Tonee Harbert

Ground Signals

February 15 - March 30, 2019

About the Exhibition

In the words of the late photographer, curator, writer, and educator Nathan Lyons: “Photography is when used with its regard for inherent directness, a unique and exacting means of isolating inner realities found in correspondence with the physical world.”

Tonee Harbert: Ground Signals featured a body of work concerning humans’ interaction with the landscape and examined visually the way we manipulate it to our own use. Harbert states; “Any purpose we impose on the landscape leaves a mark which can be overt, or faintly shows a past narrative. These signs/signals inhabit our everyday world, where they can take on the surreal quality of a dream world.

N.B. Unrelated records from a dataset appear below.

-- ==== Sys2Proof/Laws/State.lean ====
section
/-! SUPPORT. What each update of the state leaves in each field, one lemma per field per update. -/

namespace Sys2Proof.Machine

variable (s : State)


/-! ### `setFlags` -/

@[simp] theorem setFlags_setup (f : Flags) : (setFlags f s).setup = s.setup := rfl
@[simp] theorem setFlags_mem (f : Flags) : (setFlags f s).mem = s.mem := rfl
@[simp] theorem setFlags_ctl (f : Flags) : (setFlags f s).ctl = s.ctl := rfl
@[simp] theorem setFlags_timer (f : Flags) : (setFlags f s).timer = s.timer := rfl
@[simp] theorem setFlags_ppu (f : Flags) : (setFlags f s).ppu = s.ppu := rfl
@[simp] theorem setFlags_hdma (f : Flags) : (setFlags f s).hdma = s.hdma := rfl
@[simp] theorem setFlags_sched (f : Flags) : (setFlags f s).sched = s.sched := rfl
@[simp] theorem setFlags_host (f : Flags) : (setFlags f s).host = s.host := rfl
@[simp] theorem setFlags_fault (f : Flags) : (setFlags f s).fault = s.fault := rfl
@[simp] theorem setFlags_cpu_a (f : Flags) : (setFlags f s).cpu.a = s.cpu.a := rfl
@[simp] theorem setFlags_cpu_flags (f : Flags) : (setFlags f s).cpu.flags = f := rfl
@[simp] theorem setFlags_cpu_b (f : Flags) : (setFlags f s).cpu.b = s.cpu.b := rfl
@[simp] theorem setFlags_cpu_c (f : Flags) : (setFlags f s).cpu.c = s.cpu.c := rfl
@[simp] theorem setFlags_cpu_d (f : Flags) : (setFlags f s).cpu.d = s.cpu.d := rfl
@[simp] theorem setFlags_cpu_e (f : Flags) : (setFlags f s).cpu.e = s.cpu.e := rfl
@[simp] theorem setFlags_cpu_h (f : Flags) : (setFlags f s).cpu.h = s.cpu.h := rfl
@[simp] theorem setFlags_cpu_l (f : Flags) : (setFlags f s).cpu.l = s.cpu.l := rfl
@[simp] theorem setFlags_cpu_sp (f : Flags) : (setFlags f s).cpu.sp = s.cpu.sp := rfl
@[simp] theorem setFlags_cpu_pc (f : Flags) : (setFlags f s).cpu.pc = s.cpu.pc := rfl
@[simp] theorem setFlags_cpu_ime (f : Flags) : (setFlags f s).cpu.ime = s.cpu.ime := rfl
@[simp] theorem setFlags_cpu_imePending (f : Flags) : (setFlags f s).cpu.imePending = s.cpu.imePending := rfl
@[simp] theorem setFlags_cpu_halt (f : Flags) : (setFlags f s).cpu.halt = s.cpu.halt := rfl
@[simp] theorem setFlags_cpu_stop (f : Flags) : (setFlags f s).cpu.stop = s.cpu.stop := rfl
@[simp] theorem setFlags_cpu_cycI (f : Flags) : (setFlags f s).cpu.cycI = s.cpu.cycI := rfl
@[simp] theorem setFlags_cpu_cycT (f : Flags) : (setFlags f s).cpu.cycT = s.cpu.cycT := rfl

/-! ### `setPc` -/

@[simp] theorem setPc_setup (v : Word) : (setPc v s).setup = s.setup := rfl
@[simp] theorem setPc_mem (v : Word) : (setPc v s).mem = s.mem := rfl
@[simp] theorem setPc_ctl (v : Word) : (setPc v s).ctl = s.ctl := rfl
@[simp] theorem setPc_timer (v : Word) : (setPc v s).timer = s.timer := rfl
@[simp] theorem setPc_ppu (v : Word) : (setPc v s).ppu = s.ppu := rfl
@[simp] theorem setPc_hdma (v : Word) : (setPc v s).hdma = s.hdma := rfl
@[simp] theorem setPc_sched (v : Word) : (setPc v s).sched = s.sched := rfl
@[simp] theorem setPc_host (v : Word) : (setPc v s).host = s.host := rfl
@[simp] theorem setPc_fault (v : Word) : (setPc v s).fault = s.fault := rfl
@[simp] theorem setPc_cpu_a (v : Word) : (setPc v s).cpu.a = s.cpu.a := rfl
@[simp] theorem setPc_cpu_flags (v : Word) : (setPc v s).cpu.flags = s.cpu.flags := rfl
@[simp] theorem setPc_cpu_b (v : Word) : (setPc v s).cpu.b = s.cpu.b := rfl
@[simp] theorem setPc_cpu_c (v : Word) : (setPc v s).cpu.c = s.cpu.c := rfl
@[simp] theorem setPc_cpu_d (v : Word) : (setPc v s).cpu.d = s.cpu.d := rfl
@[simp] theorem setPc_cpu_e (v : Word) : (setPc v s).cpu.e = s.cpu.e := rfl
@[simp] theorem setPc_cpu_h (v : Word) : (setPc v s).cpu.h = s.cpu.h := rfl
@[simp] theorem setPc_cpu_l (v : Word) : (setPc v s).cpu.l = s.cpu.l := rfl
@[simp] theorem setPc_cpu_sp (v : Word) : (setPc v s).cpu.sp = s.cpu.sp := rfl
@[simp] theorem setPc_cpu_pc (v : Word) : (setPc v s).cpu.pc = v := rfl
@[simp] theorem setPc_cpu_ime (v : Word) : (setPc v s).cpu.ime = s.cpu.ime := rfl
@[simp] theorem setPc_cpu_imePending (v : Word) : (setPc v s).cpu.imePending = s.cpu.imePending := rfl
@[simp] theorem setPc_cpu_halt (v : Word) : (setPc v s).cpu.halt = s.cpu.halt := rfl
@[simp] theorem setPc_cpu_stop (v : Word) : (setPc v s).cpu.stop = s.cpu.stop := rfl
@[simp] theorem setPc_cpu_cycI (v : Word) : (setPc v s).cpu.cycI = s.cpu.cycI := rfl
@[simp] theorem setPc_cpu_cycT (v : Word) : (setPc v s).cpu.cycT = s.cpu.cycT := rfl

/-! ### `setCost` -/

@[simp] theorem setCost_setup (n : Nat) : (setCost n s).setup = s.setup := rfl
@[simp] theorem setCost_mem (n : Nat) : (setCost n s).mem = s.mem := rfl
@[simp] theorem setCost_ctl (n : Nat) : (setCost n s).ctl = s.ctl := rfl
@[simp] theorem setCost_timer (n : Nat) : (setCost n s).timer = s.timer := rfl
@[simp] theorem setCost_ppu (n : Nat) : (setCost n s).ppu = s.ppu := rfl
@[simp] theorem setCost_hdma (n : Nat) : (setCost n s).hdma = s.hdma := rfl
@[simp] theorem setCost_sched (n : Nat) : (setCost n s).sched = s.sched := rfl
@[simp] theorem setCost_host (n : Nat) : (setCost n s).host = s.host := rfl
@[simp] theorem setCost_fault (n : Nat) : (setCost n s).fault = s.fault := rfl
@[simp] theorem setCost_cpu_a (n : Nat) : (setCost n s).cpu.a = s.cpu.a := rfl
@[simp] theorem setCost_cpu_flags (n : Nat) : (setCost n s).cpu.flags = s.cpu.flags := rfl
@[simp] theorem setCost_cpu_b (n : Nat) : (setCost n s).cpu.b = s.cpu.b := rfl
@[simp] theorem setCost_cpu_c (n : Nat) : (setCost n s).cpu.c = s.cpu.c := rfl
@[simp] theorem setCost_cpu_d (n : Nat) : (setCost n s).cpu.d = s.cpu.d := rfl
@[simp] theorem setCost_cpu_e (n : Nat) : (setCost n s).cpu.e = s.cpu.e := rfl
@[simp] theorem setCost_cpu_h (n : Nat) : (setCost n s).cpu.h = s.cpu.h := rfl
@[simp] theorem setCost_cpu_l (n : Nat) : (setCost n s).cpu.l = s.cpu.l := rfl
@[simp] theorem setCost_cpu_sp (n : Nat) : (setCost n s).cpu.sp = s.cpu.sp := rfl
@[simp] theorem setCost_cpu_pc (n : Nat) : (setCost n s).cpu.pc = s.cpu.pc := rfl
@[simp] theorem setCost_cpu_ime (n : Nat) : (setCost n s).cpu.ime = s.cpu.ime := rfl
@[simp] theorem setCost_cpu_imePending (n : Nat) : (setCost n s).cpu.imePending = s.cpu.imePending := rfl
@[simp] theorem setCost_cpu_halt (n : Nat) : (setCost n s).cpu.halt = s.cpu.halt := rfl
@[simp] theorem setCost_cpu_stop (n : Nat) : (setCost n s).cpu.stop = s.cpu.stop := rfl
@[simp] theorem setCost_cpu_cycI (n : Nat) : (setCost n s).cpu.cycI = n := rfl
@[simp] theorem setCost_cpu_cycT (n : Nat) : (setCost n s).cpu.cycT = s.cpu.cycT := rfl

/-! ### `addCost` -/

@[simp] theorem addCost_setup (n : Nat) : (addCost n s).setup = s.setup := rfl
@[simp] theorem addCost_mem (n : Nat) : (addCost n s).mem = s.mem := rfl
@[simp] theorem addCost_ctl (n : Nat) : (addCost n s).ctl = s.ctl := rfl
@[simp] theorem addCost_timer (n : Nat) : (addCost n s).timer = s.timer := rfl
@[simp] theorem addCost_ppu (n : Nat) : (addCost n s).ppu = s.ppu := rfl
@[simp] theorem addCost_hdma (n : Nat) : (addCost n s).hdma = s.hdma := rfl
@[simp] theorem addCost_sched (n : Nat) : (addCost n s).sched = s.sched := rfl
@[simp] theorem addCost_host (n : Nat) : (addCost n s).host = s.host := rfl
@[simp] theorem addCost_fault (n : Nat) : (addCost n s).fault = s.fault := rfl
@[simp] theorem addCost_cpu_a (n : Nat) : (addCost n s).cpu.a = s.cpu.a := rfl
@[simp] theorem addCost_cpu_flags (n : Nat) : (addCost n s).cpu.flags = s.cpu.flags := rfl
@[simp] theorem addCost_cpu_b (n : Nat) : (addCost n s).cpu.b = s.cpu.b := rfl
@[simp] theorem addCost_cpu_c (n : Nat) : (addCost n s).cpu.c = s.cpu.c := rfl
@[simp] theorem addCost_cpu_d (n : Nat) : (addCost n s).cpu.d = s.cpu.d := rfl
@[simp] theorem addCost_cpu_e (n : Nat) : (addCost n s).cpu.e = s.cpu.e := rfl
@[simp] theorem addCost_cpu_h (n : Nat) : (addCost n s).cpu.h = s.cpu.h := rfl
@[simp] theorem addCost_cpu_l (n : Nat) : (addCost n s).cpu.l = s.cpu.l := rfl
@[simp] theorem addCost_cpu_sp (n : Nat) : (addCost n s).cpu.sp = s.cpu.sp := rfl
@[simp] theorem addCost_cpu_pc (n : Nat) : (addCost n s).cpu.pc = s.cpu.pc := rfl
@[simp] theorem addCost_cpu_ime (n : Nat) : (addCost n s).cpu.ime = s.cpu.ime := rfl
@[simp] theorem addCost_cpu_imePending (n : Nat) : (addCost n s).cpu.imePending = s.cpu.imePending := rfl
@[simp] theorem addCost_cpu_halt (n : Nat) : (addCost n s).cpu.halt = s.cpu.halt := rfl
@[simp] theorem addCost_cpu_stop (n : Nat) : (addCost n s).cpu.stop = s.cpu.stop := rfl
@[simp] theorem addCost_cpu_cycI (n : Nat) : (addCost n s).cpu.cycI = s.cpu.cycI + n := rfl
@[simp] theorem addCost_cpu_cycT (n : Nat) : (addCost n s).cpu.cycT = s.cpu.cycT := rfl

This work is not an expose on humans’ misuse of the landscape, but more a reflection on our environment and our relationship to it. My intention is to leave space in the photographs.”

About the Artist 

Tonee Harbert is a photographer living in Portland, Maine. His frequent subjects have been people and the landscape of Maine. For his current fine art work he uses a plastic “Diana” camera to capture mysterious and haunting landscapes, and surreal interventions of the human touch on our world.

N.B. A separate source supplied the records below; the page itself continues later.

/-- A row completes whose form on a register writes that register and whose form on `(HL)` replaces the byte. -/
theorem secondaryRow_of_modify {x : BitVec 2} {y : BitVec 3} {onReg : Reg8 → Instr} {onHl : Instr} {f : Byte → Byte}
    (hencode : ∀ r, encode (onReg r) = escaped (packXyz x y r.index))
    (hencodeHl : encode onHl = escaped (packXyz x y 6))
    (hreg : ∀ r s, exec (onReg r) s = done (onReg r) (setReg8 r (f (reg8 s r)) s))
    (hhl : ∀ s, exec onHl s = modifyHl onHl f s) : SecondaryRow x y onReg onHl where
  encode_reg := hencode
  encode_hl := hencodeHl
  completes_reg r s := completes_of_done (hreg r s) (setReg8_setup s r _) (setReg8_cpu_pc s r _)
  completes_hl s hp := completes_of_withRead (hhl s) hp fun _ hv =>
    completes_of_withWrite (after := id) hv hp (fun _ => rfl) fun _ => rfl

theorem secondaryRow_res (y : BitVec 3) : SecondaryRow 2 y (.resBR y) (.resBHl y) :=
  secondaryRow_of_modify (f := (clearBit · y)) (fun _ => rfl) rfl (fun _ _ => rfl) fun _ => rfl

theorem secondaryRow_set (y : BitVec 3) : SecondaryRow 3 y (.setBR y) (.setBHl y) :=
  secondaryRow_of_modify (f := (setBit · y)) (fun _ => rfl) rfl (fun _ _ => rfl) fun _ => rfl

/-- Every row of the `rot` table (R143). -/
theorem exists_rotRow (y : BitVec 3) :
    ∃ onReg onHl, SecondaryRow 0 y onReg onHl ∧ ∀ z, decodeRot y z = withReg z onReg onHl := by
  rcases rotIndex_cases y with rfl | rfl | rfl | rfl | rfl | rfl | rfl | rfl
  · exact ⟨_, _, rotRow_rlc.secondaryRow, fun _ => rfl⟩
  · exact ⟨_, _, rotRow_rrc.secondaryRow, fun _ => rfl⟩
  · exact ⟨_, _, rotRow_rl.secondaryRow, fun _ => rfl⟩
  · exact ⟨_, _, rotRow_rr.secondaryRow, fun _ => rfl⟩
  · exact ⟨_, _, rotRow_sla.secondaryRow, fun _ => rfl⟩
  · exact ⟨_, _, rotRow_sra.secondaryRow, fun _ => rfl⟩
  · exact ⟨_, _, rotRow_swap.secondaryRow, fun _ => rfl⟩
  · exact ⟨_, _, rotRow_srl.secondaryRow, fun _ => rfl⟩

/-- Every second byte selects a row and, by `z`, one of its forms (R151). -/
theorem exists_secondaryRow (op2 : Byte) :
    ∃ onReg onHl, SecondaryRow (fieldX op2) (fieldY op2) onReg onHl ∧
      decodeSecondary op2 = withReg (fieldZ op2) onReg onHl := by
  unfold decodeSecondary
  generalize fieldY op2 = y
  rcases quarter_cases (fieldX op2) with hx | hx | hx | hx <;> rw [hx]
  · obtain ⟨onReg, onHl, hrow, hdecode⟩ := exists_rotRow y
    exact ⟨onReg, onHl, hrow, hdecode _⟩
  · exact ⟨_, _, secondaryRow_bit y, rfl⟩
  · exact ⟨_, _, secondaryRow_res y, rfl⟩
  · exact ⟨_, _, secondaryRow_set y, rfl⟩

/-- The form of the row that index `z` selects is encoded with it in bits 2 to 0 (R142, R143). -/
theorem SecondaryRow.encode_withReg {x : BitVec 2} {y : BitVec 3} {onReg : Reg8 → Instr} {onHl : Instr}
    (h : SecondaryRow x y onReg onHl) (z : BitVec 3) : encode (withReg z onReg onHl) = escaped (packXyz x y z) := by
  unfold withReg
  split
  · next r hr => rw [h.encode_reg, index_of_regOfIndex hr]
  · next hz => rw [h.encode_hl, regOfIndex_eq_none hz]

/-- The form of the row that index `z` selects completes, unless it is the one on `(HL)` and that is no plain
storage. -/
theorem SecondaryRow.completes_withReg {x : BitVec 2} {y z : BitVec 3} {onReg : Reg8 → Instr} {onHl : Instr}
    {s : State} (h : SecondaryRow x y onReg onHl) (hz : z ≠ 6 ∨ plainAt s (reg16 s .hl) = true) :
    Completes (withReg z onReg onHl) s := by
  unfold withReg
  split
  · next r _ => exact h.completes_reg r s
  · next hnone => exact h.completes_hl s (hz.resolve_left (absurd (regOfIndex_eq_none hnone)))

/-! ### The second byte -/

theorem encode_decodeSecondary (op2 : Byte) : encode (decodeSecondary op2) = escaped op2 := by
  obtain ⟨_, _, hrow, hdecode⟩ := exists_secondaryRow op2
  rw [hdecode, hrow.encode_withReg, packXyz_fields]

Harbert has received grants from Nikon, the Maine Arts Commission, and the Maine Community Foundation. He co-authored with Carolyn Chute, a book entitled Elmer Walker: Hermit to Hero. This project was exhibited at the Center or Maine Contemporary Art and also featured on CBS Sunday Morning. Harbert has contributed to other photography books, including Maine: A Peopled Landscape, and Homeless in America.

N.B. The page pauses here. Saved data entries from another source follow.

/-- A ledger copy (R378, R387): the fields of its header and what its content holds; the content's layout is Askaun's own, so it is held
as what it says. An erased copy has every bit 1. -/
structure Ledger where
  /-- Magic (R387, 15_service_update.md): 32 bits; reset DESIGN CHOICE erased. -/
  magic : BitVec 32 := 0xFFFFFFFF#32
  /-- Format version (R387, 15_service_update.md): 16 bits; reset DESIGN CHOICE erased. -/
  version : BitVec 16 := 0xFFFF#16
  /-- Ledger sequence (R387, 15_service_update.md): 32 bits; reset DESIGN CHOICE erased. -/
  seq : BitVec 32 := 0xFFFFFFFF#32
  /-- Sequence of the slot that wrote the copy (R387, 15_service_update.md): 32 bits; reset DESIGN CHOICE erased. -/
  slotSeq : BitVec 32 := 0xFFFFFFFF#32
  /-- Content length (R387, 15_service_update.md): 32 bits; reset DESIGN CHOICE erased. -/
  length : BitVec 32 := 0xFFFFFFFF#32
  /-- CRC-32C of the content (R387, 15_service_update.md): 32 bits; reset DESIGN CHOICE erased. -/
  crc : BitVec 32 := 0xFFFFFFFF#32
  /-- Content: the tag area, by word (R387, 15_service_update.md); reset none. -/
  tag : Option (Tab Word) := none
  /-- Content: the persistent settings (R387, 15_service_update.md), which the spec does not list; reset empty. -/
  settings : List Byte := []
  /-- Content: the time calibration, rxdly_ticks by channel (R69, R387, 15_service_update.md); reset empty. -/
  cal : Tab (Option (BitVec 5)) := []
  /-- Valid mark, programmed (R387, 15_service_update.md): 1 bit; reset DESIGN CHOICE erased. -/
  valid : Bool := false
  /-- Confirmed mark, programmed (R387, 15_service_update.md): 1 bit; reset DESIGN CHOICE erased. -/
  confirmed : Bool := false
  /-- Retired mark, programmed (R387, 15_service_update.md): 1 bit; reset DESIGN CHOICE erased. -/
  retired : Bool := false
  /-- The trial in which the copy was written, by the number of the flash (R387; log 162): 32 bits; reset DESIGN CHOICE 0. -/
  trialNo : BitVec 32 := 0
  deriving DecidableEq, Repr

/-- The flash (R377 to R379): physical, kept through every reset. -/
structure Flash where
  /-- SFDP present with the features of R377 (15_service_update.md): 1 bit; reset DESIGN CHOICE 1. -/
  sfdp : Bool := true
  /-- Density in MiB (R377, 15_service_update.md): 16 bits; reset DESIGN CHOICE 32. -/
  density : BitVec 16 := 32#16
  /-- An erase or program of the part fails (R381, 15_service_update.md): 1 bit; reset DESIGN CHOICE 0. -/
  broken : Bool := false
  /-- Slot A at 0x000_0000 and slot B at 0x080_0000 by flash byte offset, an unlisted byte 0xFF (R378, 15_service_update.md): 16 MiB; reset DESIGN CHOICE erased. -/
  bytes : List Host.Cell := []
  /-- Ledger copy 0, at flash offset 0x100_0000 (R378, R387, 15_service_update.md): 1 MiB; see Ledger. -/
  ledger0 : Ledger := {}
  /-- Ledger copy 1, at flash offset 0x110_0000 (R378, R387, 15_service_update.md): 1 MiB; see Ledger. -/
  ledger1 : Ledger := {}
  /-- Number of the last trial started, by which a copy written during it is told from one of an earlier trial (R387, 15_service_update.md;
  log 162): 32 bits, wraps; reset DESIGN CHOICE 0. -/
  trialNo : BitVec 32 := 0
  deriving DecidableEq, Repr

/-- An open update session (R380, R381). -/
structure Session where
  /-- SVC_STAT owner (R380, R392, 15_service_update.md): 11 bits. -/
  owner : BitVec 11
  /-- Content length given at UPDATE_OPEN (R380, 15_service_update.md): 32 bits. -/
  length : Nat
  /-- SVC_SESSION written, the next chunk's offset (R381, R392, 15_service_update.md): 24 bits. -/
  written : Nat
  /-- The last chunk accepted: offset and data (R381, 15_service_update.md). -/
  last : Option (Nat × List Byte)
  /-- Raw value 30 s after the response to the owner's last UPDATE_OPEN or UPDATE_CHUNK (R380, 15_service_update.md): 64 bits. -/
  due : Raw
  deriving DecidableEq, Repr

/-- The reassembly of a tunnelled NSP frame from one station (R375). -/
structure Reasm where
  station : BitVec 10
  length : Nat
  lastPart : Nat
  next : Nat
  bytes : List Byte
  start : Raw
  deriving DecidableEq, Repr

/-- A restart asked for by SLOT_SELECT (R383): its response has still to leave for a station, or the moment 10 ms after that. -/
inductive Restart where
  | none
  | afterResponse (station : BitVec 10)
  | due (t : Raw)
  deriving DecidableEq, Repr

/-- The service unit, the housekeeper's part of it, and the flash (15_service_update.md). -/
structure Service where
  /-- SVC_STAT recovery (R390, R392, 15_service_update.md): 1 bit; reset 0. -/
  recovery : Bool := false
  /-- SVC_STAT slot, 1 B (R392, 15_service_update.md): 1 bit; reset 0. -/
  slot : Bool := false
  /-- SVC_STAT trial (R384, R392, 15_service_update.md): 1 bit; reset 0. -/
  trial : Bool := false
  /-- SVC_STAT session_open and owner, SVC_SESSION written (R380, R392, 15_service_update.md): see Session; reset none. -/
  session : Option Session := none
  /-- Raw value at which the trial timer reaches 0; SVC_TRIAL remaining_s counts down to it (R385, R392, 15_service_update.md); reset none. -/
  trialEnd : Option Raw := none
  /-- SVC_LEDGER version (R392, 15_service_update.md): 16 bits; reset 0. -/
  ledVersion : BitVec 16 := 0
  /-- SVC_LEDGER copy (R392, 15_service_update.md): 1 bit; reset 0. -/
  ledCopy : Bool := false
  /-- SVC_LEDGER trial_copy (R388, R392, 15_service_update.md): 1 bit; reset 0. -/
  ledTrial : Bool := false
  /-- SVC_LEDGER ledger_defaulted (R389, R392, 15_service_update.md): 1 bit; reset 0. -/
  ledDefaulted : Bool := false
  /-- SVC_LEDGER_SEQ (R392, 15_service_update.md): 32 bits; reset 0. -/
  ledSeq : BitVec 32 := 0
  /-- A ledger write is in progress, with its snapshot of the tag area (R409, 16_power_start.md); reset none. -/
  ledBusy : Option (Tab Word) := none
  /-- The copy that the ledger write in progress writes (R388, R389, 15_service_update.md): 1 bit; reset 0. -/
  ledTo : Bool := false
  /-- The ledger sequence that the write in progress writes (R388, 15_service_update.md): 32 bits; reset 0. -/
  ledNext : BitVec 32 := 0
  /-- The persistent settings as start-up step 3 loaded them (R387, R400, 15_service_update.md); reset empty. -/
  settings : List Byte := []
  /-- The time calibration as start-up step 3 loaded it, rxdly_ticks by channel (R69, R387, R400, 15_service_update.md); reset empty. -/
  cal : Tab (Option (BitVec 5)) := []
  /-- SVC_FLASH density_mib and sfdp_ok as mask ROM read them (R377, R392, 15_service_update.md): 17 bits; reset 0. -/
  density : BitVec 16 := 0
  /-- SVC_FLASH sfdp_ok (R377, R392, 15_service_update.md): 1 bit; reset 0. -/
  sfdpOk : Bool := false
  /-- SVC_FLASH flash_err (R392, 15_service_update.md): 1 bit; reset 0. -/
  flashErr : Bool := false
  /-- SVC_SLOTx as mask ROM or the housekeeper has read them (R392, R428, 15_service_update.md): valid 1 after start-up step 1; reset 0. -/
  slotsRead : Bool := false
  /-- SVC_CRC_ERR (R371, R392, 15_service_update.md): 16 bits and SAT; reset 0. -/
  crcErr : Cnt := {}
  /-- SVC_FRAMING (R368, R392, 15_service_update.md): 16 bits and SAT; reset 0. -/
  framing : Cnt := {}
  /-- The response frame that polls return (R369, 15_service_update.md); reset none. -/
  resp : Option (List Byte) := none
  /-- The frame the last poll returned (R368, 15_service_update.md): the SVC_MISO output; reset empty. -/
  miso : List Byte := []
  /-- The service port's READ or WRITE that waits for ring answers: command, sequence, fabric address of the next part, words not yet
  sent for, words read (R374, 15_service_update.md); reset none. -/
  waiting : Option (Byte × Byte × BitVec 41 × List Word × List Word) := none
  /-- NSP requests that have reached the housekeeper while one is in progress, oldest first: source, seq of the request cell, command,
  frame (R374, 15_service_update.md); reset empty. -/
  nspQueue : List (NspFrom × BitVec 16 × Byte × NspReq) := []
  /-- Seq of the last NSP_REQ cell served, by source station, which the response repeats (R219, 09_ring.md): 16 bits; reset 0. -/
  nspSeen : Tab (BitVec 16) := []
  /-- Reassemblies of tunnelled frames, one a source station (R375, 15_service_update.md); reset empty. -/
  reasm : List Reasm := []
  /-- The restart that a SLOT_SELECT has asked for (R383, 15_service_update.md); reset none. -/
  restartDue : Restart := .none
  /-- Source stations of a tunnelled frame of which a part was refused, until their next part 0 (R375, 15_service_update.md); reset none. -/
  nspRefused : List (BitVec 10) := []
  /-- An UPDATE event of kind trial failed is to be sent once the ring is joined: slot and cause (R386, 15_service_update.md); reset none. -/
  failEvent : Option (Bool × BitVec 4) := none
  /-- The next NSP_RESP cells' last received part, for a tunnelled response of another station (R375, 15_service_update.md); reset none. -/
  tunnel : Option RCell := none
  deriving DecidableEq, Repr

/-- The whole device. -/
structure Device where
  /-- TAG block by word index: TAG_IDENT 0, TAG_ROLE 1, TAG_LABELi 2 to 9, TAG_LEDGER_SEQ 10, free words from 16 (R408, R421, 16_power_start.md): 32 bits each; reset TAG_IDENT 0xFFFF_FFFF, else 0. -/
  tag : Tab Word := [(0, 0xFFFFFFFF#32)]
  glb : Glob := {}
  lat : Lattice := {}
  sent : Vector Sentinel 4 := Vector.replicate 4 {}
  ch : Vector Channel 64 := Vector.replicate 64 {}
  sram : Sram := {}
  tim : TimeUnit := {}
  ring : Ring := {}
  /-- LCKi by index, an unlisted lock free with its mark set (R253, R432, 09_ring.md): 256 locks; see Lock. -/
  locks : Tab Lock := []
  con : Concourse := {}
  pair : Pair := {}
  eng : Vector Engine 8 := Vector.replicate 8 {}
  pin : Vector PinCell 128 := Vector.replicate 128 {}
  img : Loader := {}
  svc : Service := {}
  flash : Flash := {}
  deriving DecidableEq, Repr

Harbert's photographs have been exhibited at the Corcoran Gallery of Art, Portland Museum of Art, Farnsworth Art Museum, Danforth Museum of Art, University of Miami, ICA at Maine College of Art, and the Center for Maine Contemporary Art. He was granted a one-year artist residency at the Roswell Artist in Residence Project beginning in June 2019. He’s been awarded a New England Emmy award and his work has also been included in two motion pictures: Home Less Home (independent) and Message in a Bottle (Warner Brothers). Harbert received a degree in Visual Communication from Ohio University in 1986.

Harbert’s current work is concerning humans’ interaction with the landscape. Any purpose we impose on the landscape leaves a mark which can be overt, or faintly reveals a past narrative. These signs inhabit our visual world, and when taken together, can transmit the surreal feel of a dream being pieced together.